Tuesday, August 27, 2013

Reflections on Access to Health Care


Memory: November 2012

I wake up in the middle of the night with stomach cramps and nausea. I stand up and walk from my sister’s room to one of the bathrooms in my family’s home in Canada.

As I walk I feel faint and call for my Mother. I then loose all control of my body, collapsing onto the soft carpet floor.

I come to as my mother drags me to the bathroom and helps me sit upright. In minutes, two paramedics are hovering over me. They wait while my Mother cleans me (sorry about that Mom) and then I’m on a stretcher being hoisted into an ambulance. The ambulance ride is less than 5 minutes.

I’m wheeled through the emergency room and immediately get a bed in the emergency ward. I’m seen quickly by a doctor and hooked up to state of the art machinery. They take samples of everything you can imagine, conduct X-rays, give me an ultrasound and monitor me constantly.

Within hours, my father is on a plane home from Florida and my Mom takes the day off work to be with me. I was discharged late the next day.

As I lay on that hospital bed I felt angry for competing reasons. At first I was angry to be in the hospital, to be sick, to feel helpless and confused because I didn’t know what was happening. I wanted to go home.  
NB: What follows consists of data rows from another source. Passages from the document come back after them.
/-- .I64, .I32 and .U64 (R259). -/
def tyI3 : Ty → Bool | .i64 | .i32 | .u64 => true | _ => false
/-- .I64 and .I32 (R259, R262, R266). -/
def tyI2 : Ty → Bool | .i64 | .i32 => true | _ => false
/-- .I64, .I32, .U64 and .UINT32 (R273, R288). -/
def tyI4 : Ty → Bool | .i64 | .i32 | .u64 | .uint32 => true | _ => false
/-- The scalar floating types (R269). -/
def tyF4 : Ty → Bool | .f64 | .f32 | .f16 | .bf16 => true | _ => false
/-- The formats of FCVT (R273). -/
def tyF9 : Ty → Bool
  | .f64 | .f32 | .f16 | .bf16 | .e4m3 | .e5m2 | .e3m2 | .e2m3 | .e2m1 => true
  | _ => false
/-- The types of LD, LDA and ST (R290). -/
def tyMem : Ty → Bool
  | .i64 | .u64 | .f64 | .i32 | .uint32 | .f32 | .int16 | .uint16 | .f16 | .bf16
  | .int8 | .uint8 | .e4m3 | .e5m2 => true
  | _ => false
/-- The types of ATOM and RED by operation (R299). -/
def tyAtom (op : RmwOp) (t : Ty) : Bool :=
  tyI4 t || (match op with
    | .swap | .add => (match t with | .f64 | .f32 => true | _ => false)
    | _ => false)
/-- MX codes (R191, R332). -/
def tyMx : Ty → Bool | .mx8e4 | .mx8e5 | .mx6e3 | .mx6e2 | .mx4 => true | _ => false
/-- DX codes (R193, R332). -/
def tyDx : Ty → Bool | .dx8 | .dx6 | .dx4 => true | _ => false
/-- Block formats (class BLK of R320). -/
def tyBlk (t : Ty) : Bool := tyMx t || tyDx t
/-- Destinations of VCVT: every TYPE code that is not a block format (R331). -/
def tyPlain (t : Ty) : Bool := !tyBlk t && (match t with | .e8m0 => false | _ => true)
/-- .RNE to .RDN. -/
def rnd4 : Rnd → Bool | .dyn => false | _ => true
/-- .RNE to .RDN and .DYN (R232). -/
def rnd5 : Rnd → Bool := fun _ => true
/-- Orders of loads (R171, R288). -/
def ordLd : Ord → Bool | .rlx | .acq | .sc => true | _ => false
/-- Orders of stores and RED (R171, R288). -/
def ordSt : Ord → Bool | .rlx | .rel | .sc => true | _ => false
/-- Orders of ATOM and CAS (R288). -/
def ordAll : Ord → Bool := fun _ => true
/-- Orders of FENCE, which has no .RLX form (R288). -/
def ordFence : Ord → Bool | .rlx => false | _ => true
/-- FENCE.SC takes SCOPE .pkg or 0 only (R177). -/
def fenceScope (o : Ord) (s : Scope) : Bool :=
  match o with
  | .sc => (match s with | .core | .pkg => true | _ => false)
  | _ => true
/-- Conditions of CMP (R266). -/
def condCmp : Cond → Bool | .ord | .uno => false | _ => true
/-- Conditions of FCMP (R272). -/
def condFcmp : Cond → Bool | .ltu | .leu | .gtu | .geu => false | _ => true
/-- Conditions of VCMP; the set for the current format is checked when it executes (R326). -/
def condAll : Cond → Bool := fun _ => true
/-- Bits of an element of a TYPE code, 0 where R239 assigns none (R239, R315). -/
def codeBits (c : Nat) : Nat :=
  [64, 32, 64, 64, 32, 16, 16, 0, 4, 8, 8, 16, 16, 32, 8, 8, 6, 6, 4, 8, 8, 6, 6, 4, 8, 6, 4].getD c 0
/-- A legal VSHAPE value (R315): EF, ROWS and COLS in their ranges, the reserved bits zero. -/
def wfShape (v : Nat) : Bool :=
  let ef := v % 32
  let rows := v / 32 % 512
  let cols := v / 65536 % 8192
  decide (codeBits ef ≠ 0) && decide (v / 16384 % 4 = 0) && decide (v < 536870912) && decide (1 ≤ rows) && decide (rows ≤ 256) &&
  decide (1 ≤ cols) && decide (cols ≤ 4096) && decide (rows * cols * codeBits ef ≤ 16384) && (decide (ef < 19) || decide (cols % 32 = 0))
/-- System registers that SYSRD reads (R281). -/
def sysReadable (n : Nat) : Bool :=
  n == 0 || n == 1 || n == 2 || n == 0x10 || n == 0x11 || n == 0x12 || n == 0x13 ||
  n == 0x20 || n == 0x21 || n == 0x30 || n == 0x31
/-- System registers that SYSWR writes (R281). -/
def sysWritable (n : Nat) : Bool :=
  n == 0 || n == 1 || n == 0x10 || n == 0x11 || n == 0x12 || n == 0x13
/-- A guard names one of p0 to p15. -/
def wfGuard (g : Guard) : Bool := decide (g.g < 16)
/-- A pT and pF pair: in range, and different unless both are p0 (R266). -/
def wfPair (pt pf : Nat) : Bool := decide (pt < 16) && decide (pf < 16) && !(decide (pt = pf) && decide (pt ≠ 0))
/-- QSEL values that an ENG admits (R242). -/
def wfQsel (eng q : Nat) : Bool :=
  if eng = 1 then decide (q < 2) else if eng = 15 then decide (q < 5) else decide (q = 0)
/-- A wait spec (R243). -/
def wfWait (s : Spec) : Bool :=
  match s.kind with
  | 0 => decide (s.obj = 0 ∧ s.count = 0)
  | 1 | 2 => decide (s.obj < 32 ∧ 1 ≤ s.count ∧ s.count < 65536)
  | 3 => decide (s.obj < 17 ∧ 1 ≤ s.count ∧ s.count < 65536)
  | _ => false
/-- A post spec (R243); a byte post to bg is refused. -/
def wfPost (s : Spec) : Bool :=
  match s.kind with
  | 0 => decide (s.obj = 0 ∧ s.count = 0)
  | 1 | 2 => decide (s.obj < 32 ∧ s.count = 0)
  | 3 => decide (s.obj < 16 ∧ s.count = 0)
  | _ => false
/-- A capture entry (R244); whether the op has the word is a matter of the dispatch check (R339). -/
def wfCapt : Option Nat → Bool
  | none => true
  | some r => decide (r < 64)
/-- A record header for an op of engine `eng`. -/
def wfHdr (eng : Nat) (h : RecHdr) : Bool :=
  wfGuard h.guard && wfQsel eng h.qsel && wfWait h.wait && wfPost h.post &&
  wfCapt h.capt0 && wfCapt h.capt1 && wfCapt h.capt2 && wfCapt h.capt3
Then I thought about what would have happened if the same thing had occurred a month before when I as living in Malawi…

... and THEN I thought what would have happened if I was a ‘typical’ Malawian women.

In Malawi, the GDP per capita is $900 USD per year and 80% of the country lives in rural areas. Thus, the ‘average’ Malawian woman is living in poverty in a rural area. At the age of 27, I would most likely be married with a few children and have significant family responsibilities to attend to. I would likely have collapsed onto the mud or cement floor of a small makeshift brick or thatch house without electricity or running water in the home.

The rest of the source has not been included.